▶ **Dataset records**
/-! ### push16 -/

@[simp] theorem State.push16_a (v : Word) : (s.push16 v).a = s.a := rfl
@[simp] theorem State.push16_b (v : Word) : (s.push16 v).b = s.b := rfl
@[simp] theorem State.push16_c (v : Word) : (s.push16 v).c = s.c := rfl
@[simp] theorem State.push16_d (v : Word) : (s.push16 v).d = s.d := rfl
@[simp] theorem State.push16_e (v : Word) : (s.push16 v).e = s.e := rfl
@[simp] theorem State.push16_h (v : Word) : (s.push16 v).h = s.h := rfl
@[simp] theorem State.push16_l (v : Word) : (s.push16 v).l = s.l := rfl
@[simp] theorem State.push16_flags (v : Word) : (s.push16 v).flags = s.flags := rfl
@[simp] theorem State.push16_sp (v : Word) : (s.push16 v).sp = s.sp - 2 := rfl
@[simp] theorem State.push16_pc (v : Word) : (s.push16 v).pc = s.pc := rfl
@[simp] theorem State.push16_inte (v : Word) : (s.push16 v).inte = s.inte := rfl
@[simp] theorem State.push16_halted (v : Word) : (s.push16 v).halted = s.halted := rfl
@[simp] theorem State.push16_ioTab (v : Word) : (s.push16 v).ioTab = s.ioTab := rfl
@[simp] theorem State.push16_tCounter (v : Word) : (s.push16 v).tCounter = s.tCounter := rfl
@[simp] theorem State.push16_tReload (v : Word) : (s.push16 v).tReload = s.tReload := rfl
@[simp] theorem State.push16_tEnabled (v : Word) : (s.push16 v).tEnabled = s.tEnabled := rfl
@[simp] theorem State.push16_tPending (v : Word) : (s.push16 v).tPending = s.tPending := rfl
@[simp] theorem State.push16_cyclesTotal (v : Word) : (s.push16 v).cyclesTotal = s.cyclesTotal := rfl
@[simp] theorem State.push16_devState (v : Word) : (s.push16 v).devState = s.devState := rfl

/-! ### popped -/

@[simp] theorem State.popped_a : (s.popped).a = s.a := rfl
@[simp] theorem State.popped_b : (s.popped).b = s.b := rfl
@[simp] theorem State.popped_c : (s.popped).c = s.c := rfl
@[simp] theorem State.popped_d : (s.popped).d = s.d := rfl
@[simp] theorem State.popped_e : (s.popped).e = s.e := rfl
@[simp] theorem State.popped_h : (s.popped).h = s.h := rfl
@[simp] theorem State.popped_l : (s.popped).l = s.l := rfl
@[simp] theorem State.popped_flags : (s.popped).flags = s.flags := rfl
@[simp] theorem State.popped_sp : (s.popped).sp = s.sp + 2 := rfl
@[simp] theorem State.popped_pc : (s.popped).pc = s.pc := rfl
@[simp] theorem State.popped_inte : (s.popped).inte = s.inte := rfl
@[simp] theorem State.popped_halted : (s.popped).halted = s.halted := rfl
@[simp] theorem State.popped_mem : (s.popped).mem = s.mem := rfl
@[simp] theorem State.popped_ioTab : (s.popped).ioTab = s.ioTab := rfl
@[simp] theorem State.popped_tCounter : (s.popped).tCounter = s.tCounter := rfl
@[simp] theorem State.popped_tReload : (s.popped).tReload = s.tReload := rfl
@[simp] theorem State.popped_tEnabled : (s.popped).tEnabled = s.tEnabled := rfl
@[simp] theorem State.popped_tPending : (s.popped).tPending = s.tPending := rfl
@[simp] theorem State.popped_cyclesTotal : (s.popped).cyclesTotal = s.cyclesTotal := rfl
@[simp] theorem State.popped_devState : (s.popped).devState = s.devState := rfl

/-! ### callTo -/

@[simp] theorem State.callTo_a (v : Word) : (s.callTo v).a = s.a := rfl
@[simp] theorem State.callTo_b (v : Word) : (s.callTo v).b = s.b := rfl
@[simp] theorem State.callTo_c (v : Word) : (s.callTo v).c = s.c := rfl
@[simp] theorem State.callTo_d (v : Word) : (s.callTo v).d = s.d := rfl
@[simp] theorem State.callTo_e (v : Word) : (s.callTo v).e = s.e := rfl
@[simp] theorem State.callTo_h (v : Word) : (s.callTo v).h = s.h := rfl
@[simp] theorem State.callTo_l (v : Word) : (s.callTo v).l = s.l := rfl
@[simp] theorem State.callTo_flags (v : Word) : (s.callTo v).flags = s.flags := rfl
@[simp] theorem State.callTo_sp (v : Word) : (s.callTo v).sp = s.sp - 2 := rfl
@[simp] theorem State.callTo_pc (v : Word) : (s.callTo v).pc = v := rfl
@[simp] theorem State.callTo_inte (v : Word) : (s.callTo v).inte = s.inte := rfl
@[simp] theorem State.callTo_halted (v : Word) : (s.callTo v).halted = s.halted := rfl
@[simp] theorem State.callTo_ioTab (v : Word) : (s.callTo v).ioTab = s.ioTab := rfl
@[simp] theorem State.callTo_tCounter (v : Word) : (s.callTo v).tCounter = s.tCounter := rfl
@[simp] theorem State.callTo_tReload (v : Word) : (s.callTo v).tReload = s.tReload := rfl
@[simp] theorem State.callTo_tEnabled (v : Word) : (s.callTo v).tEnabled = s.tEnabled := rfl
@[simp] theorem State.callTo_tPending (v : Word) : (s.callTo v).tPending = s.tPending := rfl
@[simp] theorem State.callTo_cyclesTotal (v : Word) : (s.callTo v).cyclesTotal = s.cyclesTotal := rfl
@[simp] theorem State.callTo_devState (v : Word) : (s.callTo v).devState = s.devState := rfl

---

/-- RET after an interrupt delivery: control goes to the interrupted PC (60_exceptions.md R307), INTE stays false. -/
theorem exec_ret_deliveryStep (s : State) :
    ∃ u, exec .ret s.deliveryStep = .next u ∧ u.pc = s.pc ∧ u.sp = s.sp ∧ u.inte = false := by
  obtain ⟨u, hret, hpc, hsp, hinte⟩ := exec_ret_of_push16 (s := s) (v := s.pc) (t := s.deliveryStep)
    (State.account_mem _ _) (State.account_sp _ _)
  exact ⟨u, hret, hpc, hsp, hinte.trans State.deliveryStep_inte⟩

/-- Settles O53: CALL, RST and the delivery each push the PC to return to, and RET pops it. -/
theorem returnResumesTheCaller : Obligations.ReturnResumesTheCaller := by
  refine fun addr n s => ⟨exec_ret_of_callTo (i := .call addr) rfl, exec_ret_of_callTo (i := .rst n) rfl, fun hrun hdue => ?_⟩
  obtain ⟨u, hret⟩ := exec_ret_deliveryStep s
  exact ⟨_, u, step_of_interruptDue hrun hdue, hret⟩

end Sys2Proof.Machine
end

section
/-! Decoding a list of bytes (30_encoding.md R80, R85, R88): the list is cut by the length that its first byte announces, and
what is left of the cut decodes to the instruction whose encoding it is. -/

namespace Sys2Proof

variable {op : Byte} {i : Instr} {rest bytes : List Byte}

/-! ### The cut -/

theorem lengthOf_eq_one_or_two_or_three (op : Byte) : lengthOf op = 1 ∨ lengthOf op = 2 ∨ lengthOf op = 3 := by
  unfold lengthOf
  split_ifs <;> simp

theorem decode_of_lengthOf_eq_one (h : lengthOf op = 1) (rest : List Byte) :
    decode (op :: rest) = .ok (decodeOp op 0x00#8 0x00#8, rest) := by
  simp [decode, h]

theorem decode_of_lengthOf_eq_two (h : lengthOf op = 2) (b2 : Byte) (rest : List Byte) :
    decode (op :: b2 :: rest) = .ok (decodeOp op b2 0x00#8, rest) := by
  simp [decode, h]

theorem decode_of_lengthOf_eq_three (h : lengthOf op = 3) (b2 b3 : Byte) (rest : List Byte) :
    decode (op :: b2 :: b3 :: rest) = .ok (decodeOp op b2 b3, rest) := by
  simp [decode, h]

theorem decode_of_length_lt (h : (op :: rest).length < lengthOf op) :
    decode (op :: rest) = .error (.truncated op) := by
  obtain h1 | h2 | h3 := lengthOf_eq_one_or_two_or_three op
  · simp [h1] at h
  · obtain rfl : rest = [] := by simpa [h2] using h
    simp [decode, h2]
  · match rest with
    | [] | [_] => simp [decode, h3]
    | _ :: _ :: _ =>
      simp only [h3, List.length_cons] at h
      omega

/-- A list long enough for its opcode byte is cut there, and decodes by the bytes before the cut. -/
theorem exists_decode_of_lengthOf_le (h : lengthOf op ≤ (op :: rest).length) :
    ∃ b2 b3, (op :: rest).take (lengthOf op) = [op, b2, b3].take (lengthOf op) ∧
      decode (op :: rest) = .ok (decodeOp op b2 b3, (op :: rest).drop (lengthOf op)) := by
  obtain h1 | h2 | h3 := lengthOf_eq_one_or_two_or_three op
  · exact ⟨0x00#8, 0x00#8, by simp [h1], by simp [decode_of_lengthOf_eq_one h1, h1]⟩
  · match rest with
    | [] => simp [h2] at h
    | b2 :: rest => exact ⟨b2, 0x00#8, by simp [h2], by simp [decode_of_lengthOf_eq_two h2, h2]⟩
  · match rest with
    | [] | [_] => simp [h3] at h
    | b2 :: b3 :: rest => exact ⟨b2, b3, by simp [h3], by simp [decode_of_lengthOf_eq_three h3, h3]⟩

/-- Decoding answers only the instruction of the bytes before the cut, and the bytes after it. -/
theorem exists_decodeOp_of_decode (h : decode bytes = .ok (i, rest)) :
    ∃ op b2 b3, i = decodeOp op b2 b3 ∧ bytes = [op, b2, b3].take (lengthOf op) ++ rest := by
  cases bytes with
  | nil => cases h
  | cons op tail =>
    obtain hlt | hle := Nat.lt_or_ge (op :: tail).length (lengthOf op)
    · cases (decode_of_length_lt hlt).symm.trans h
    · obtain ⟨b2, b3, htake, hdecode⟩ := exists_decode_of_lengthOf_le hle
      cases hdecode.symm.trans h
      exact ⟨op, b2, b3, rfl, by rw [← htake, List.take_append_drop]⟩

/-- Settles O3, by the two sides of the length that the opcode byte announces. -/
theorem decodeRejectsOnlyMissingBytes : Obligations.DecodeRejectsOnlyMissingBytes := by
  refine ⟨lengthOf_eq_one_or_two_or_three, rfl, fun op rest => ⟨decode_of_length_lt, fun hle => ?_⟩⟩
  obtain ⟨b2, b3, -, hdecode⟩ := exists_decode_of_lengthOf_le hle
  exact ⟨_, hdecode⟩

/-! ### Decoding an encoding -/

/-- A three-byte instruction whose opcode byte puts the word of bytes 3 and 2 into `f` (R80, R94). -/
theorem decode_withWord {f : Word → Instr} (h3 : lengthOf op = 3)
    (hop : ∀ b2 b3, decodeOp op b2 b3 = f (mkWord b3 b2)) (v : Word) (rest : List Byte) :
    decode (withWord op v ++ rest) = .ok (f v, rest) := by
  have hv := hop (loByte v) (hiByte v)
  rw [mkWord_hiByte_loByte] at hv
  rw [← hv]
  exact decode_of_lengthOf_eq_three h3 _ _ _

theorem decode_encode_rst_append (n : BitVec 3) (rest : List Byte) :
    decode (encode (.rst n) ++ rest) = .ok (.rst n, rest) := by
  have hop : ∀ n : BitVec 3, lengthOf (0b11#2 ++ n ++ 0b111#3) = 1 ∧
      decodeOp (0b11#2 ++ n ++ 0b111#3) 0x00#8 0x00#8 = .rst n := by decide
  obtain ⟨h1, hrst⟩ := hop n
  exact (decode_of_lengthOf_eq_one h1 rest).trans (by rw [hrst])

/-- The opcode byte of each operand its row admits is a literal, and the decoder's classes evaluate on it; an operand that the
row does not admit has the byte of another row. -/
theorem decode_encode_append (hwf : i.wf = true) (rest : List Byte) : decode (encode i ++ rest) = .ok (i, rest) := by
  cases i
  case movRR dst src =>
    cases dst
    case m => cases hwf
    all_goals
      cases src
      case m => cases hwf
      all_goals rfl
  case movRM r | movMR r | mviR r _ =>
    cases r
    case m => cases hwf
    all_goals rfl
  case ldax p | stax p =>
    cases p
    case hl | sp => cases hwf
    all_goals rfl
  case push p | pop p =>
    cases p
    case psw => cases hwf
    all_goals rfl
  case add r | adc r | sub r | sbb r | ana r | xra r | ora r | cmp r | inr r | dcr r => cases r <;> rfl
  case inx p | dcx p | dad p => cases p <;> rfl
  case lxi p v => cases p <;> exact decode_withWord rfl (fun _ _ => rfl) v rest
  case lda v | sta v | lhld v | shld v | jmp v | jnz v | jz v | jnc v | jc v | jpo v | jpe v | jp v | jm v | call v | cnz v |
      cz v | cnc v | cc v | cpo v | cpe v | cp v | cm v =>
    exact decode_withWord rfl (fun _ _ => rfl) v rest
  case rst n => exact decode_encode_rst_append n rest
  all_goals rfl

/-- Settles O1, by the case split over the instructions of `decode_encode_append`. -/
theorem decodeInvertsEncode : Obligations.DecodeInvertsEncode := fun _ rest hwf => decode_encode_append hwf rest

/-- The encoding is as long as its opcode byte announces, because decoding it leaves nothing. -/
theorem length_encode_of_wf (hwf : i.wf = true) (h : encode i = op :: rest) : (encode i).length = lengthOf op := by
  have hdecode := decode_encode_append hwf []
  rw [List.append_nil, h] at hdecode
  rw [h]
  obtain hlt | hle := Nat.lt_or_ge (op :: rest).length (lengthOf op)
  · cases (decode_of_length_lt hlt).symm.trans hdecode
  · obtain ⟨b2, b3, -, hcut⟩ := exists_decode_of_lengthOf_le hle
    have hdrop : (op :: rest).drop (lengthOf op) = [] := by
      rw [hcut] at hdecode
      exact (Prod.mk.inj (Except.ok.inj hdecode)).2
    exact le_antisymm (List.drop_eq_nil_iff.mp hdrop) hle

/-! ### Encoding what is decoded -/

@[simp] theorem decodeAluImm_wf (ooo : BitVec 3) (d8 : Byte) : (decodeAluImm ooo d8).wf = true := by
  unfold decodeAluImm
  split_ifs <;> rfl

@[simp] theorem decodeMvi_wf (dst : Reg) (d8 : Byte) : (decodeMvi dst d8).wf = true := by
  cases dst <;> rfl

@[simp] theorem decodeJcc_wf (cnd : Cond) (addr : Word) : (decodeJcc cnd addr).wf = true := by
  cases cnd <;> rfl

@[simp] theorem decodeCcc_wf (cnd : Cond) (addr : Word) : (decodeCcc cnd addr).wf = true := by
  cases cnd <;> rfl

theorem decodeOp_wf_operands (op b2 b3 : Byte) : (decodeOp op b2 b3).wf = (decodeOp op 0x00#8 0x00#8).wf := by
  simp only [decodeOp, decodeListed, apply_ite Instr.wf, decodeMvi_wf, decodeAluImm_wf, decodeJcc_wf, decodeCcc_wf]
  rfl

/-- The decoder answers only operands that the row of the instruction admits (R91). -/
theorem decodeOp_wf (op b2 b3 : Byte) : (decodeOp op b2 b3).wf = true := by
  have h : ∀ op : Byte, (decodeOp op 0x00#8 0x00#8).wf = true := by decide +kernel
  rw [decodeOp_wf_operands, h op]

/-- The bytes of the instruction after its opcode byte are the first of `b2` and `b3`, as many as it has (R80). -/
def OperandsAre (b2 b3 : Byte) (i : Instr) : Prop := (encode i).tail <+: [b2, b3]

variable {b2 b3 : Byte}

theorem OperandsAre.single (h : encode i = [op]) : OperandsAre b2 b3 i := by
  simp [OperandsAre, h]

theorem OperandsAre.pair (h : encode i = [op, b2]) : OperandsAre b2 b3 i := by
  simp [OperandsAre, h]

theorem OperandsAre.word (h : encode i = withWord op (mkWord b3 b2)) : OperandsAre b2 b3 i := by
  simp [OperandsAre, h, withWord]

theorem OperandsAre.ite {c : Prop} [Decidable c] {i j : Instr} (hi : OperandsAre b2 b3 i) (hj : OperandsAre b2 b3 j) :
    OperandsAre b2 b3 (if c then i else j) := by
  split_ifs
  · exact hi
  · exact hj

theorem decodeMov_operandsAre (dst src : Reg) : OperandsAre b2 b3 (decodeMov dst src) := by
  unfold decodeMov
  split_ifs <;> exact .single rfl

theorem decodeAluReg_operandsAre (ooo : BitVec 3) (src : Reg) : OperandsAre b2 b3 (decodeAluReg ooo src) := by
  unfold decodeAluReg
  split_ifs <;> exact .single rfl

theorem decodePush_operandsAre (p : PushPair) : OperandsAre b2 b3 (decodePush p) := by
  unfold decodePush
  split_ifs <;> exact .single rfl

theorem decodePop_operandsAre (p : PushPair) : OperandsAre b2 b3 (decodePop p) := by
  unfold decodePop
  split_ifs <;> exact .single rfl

...

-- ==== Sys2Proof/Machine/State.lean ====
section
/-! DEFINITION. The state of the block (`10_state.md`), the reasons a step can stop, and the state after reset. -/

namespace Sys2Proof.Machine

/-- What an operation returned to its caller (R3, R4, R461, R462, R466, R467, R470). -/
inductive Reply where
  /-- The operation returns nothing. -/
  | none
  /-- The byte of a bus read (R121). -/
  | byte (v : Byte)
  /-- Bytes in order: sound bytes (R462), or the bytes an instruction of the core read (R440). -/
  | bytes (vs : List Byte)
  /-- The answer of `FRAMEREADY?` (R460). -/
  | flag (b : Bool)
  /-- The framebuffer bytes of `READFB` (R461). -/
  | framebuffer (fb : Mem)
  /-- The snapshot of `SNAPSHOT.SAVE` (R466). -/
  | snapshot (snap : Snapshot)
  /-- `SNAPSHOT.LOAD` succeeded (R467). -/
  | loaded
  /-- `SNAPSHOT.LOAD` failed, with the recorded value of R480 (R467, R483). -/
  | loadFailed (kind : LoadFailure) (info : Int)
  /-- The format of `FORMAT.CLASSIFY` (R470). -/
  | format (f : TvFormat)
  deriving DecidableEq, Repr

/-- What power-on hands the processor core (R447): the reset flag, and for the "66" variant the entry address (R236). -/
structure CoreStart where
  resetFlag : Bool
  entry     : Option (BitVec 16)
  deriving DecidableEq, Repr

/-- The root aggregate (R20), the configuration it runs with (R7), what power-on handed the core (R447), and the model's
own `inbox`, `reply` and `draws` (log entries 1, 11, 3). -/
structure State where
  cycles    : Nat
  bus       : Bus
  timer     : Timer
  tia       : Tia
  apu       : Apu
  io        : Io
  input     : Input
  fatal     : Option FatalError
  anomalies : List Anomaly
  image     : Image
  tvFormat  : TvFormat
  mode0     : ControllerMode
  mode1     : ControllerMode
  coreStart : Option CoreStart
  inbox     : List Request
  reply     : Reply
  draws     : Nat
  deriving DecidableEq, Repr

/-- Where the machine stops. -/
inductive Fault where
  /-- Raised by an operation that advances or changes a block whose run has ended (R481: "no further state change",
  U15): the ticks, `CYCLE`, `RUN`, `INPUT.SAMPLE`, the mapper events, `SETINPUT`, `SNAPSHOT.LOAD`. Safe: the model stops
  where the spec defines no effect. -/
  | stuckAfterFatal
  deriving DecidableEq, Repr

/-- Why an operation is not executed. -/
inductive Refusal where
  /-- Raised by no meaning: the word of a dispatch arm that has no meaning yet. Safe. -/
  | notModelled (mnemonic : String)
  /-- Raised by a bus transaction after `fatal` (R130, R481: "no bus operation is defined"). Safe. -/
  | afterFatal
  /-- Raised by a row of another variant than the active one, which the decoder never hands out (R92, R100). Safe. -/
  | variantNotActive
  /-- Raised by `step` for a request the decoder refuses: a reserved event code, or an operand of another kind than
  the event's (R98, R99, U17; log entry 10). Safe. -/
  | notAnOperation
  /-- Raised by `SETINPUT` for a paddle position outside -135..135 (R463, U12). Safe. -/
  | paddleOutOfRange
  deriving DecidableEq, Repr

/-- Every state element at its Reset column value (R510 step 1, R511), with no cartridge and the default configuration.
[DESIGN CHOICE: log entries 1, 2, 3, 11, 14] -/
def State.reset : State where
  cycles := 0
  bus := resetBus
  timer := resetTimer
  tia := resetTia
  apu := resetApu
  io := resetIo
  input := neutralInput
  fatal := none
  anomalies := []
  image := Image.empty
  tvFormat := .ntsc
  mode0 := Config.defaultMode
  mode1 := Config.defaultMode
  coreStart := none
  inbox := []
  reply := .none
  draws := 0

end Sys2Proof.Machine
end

▶ **What this task involves**
Please state how many lines in the entries above include the string "halted", and write only that number.

▶ **Exercise answer**
3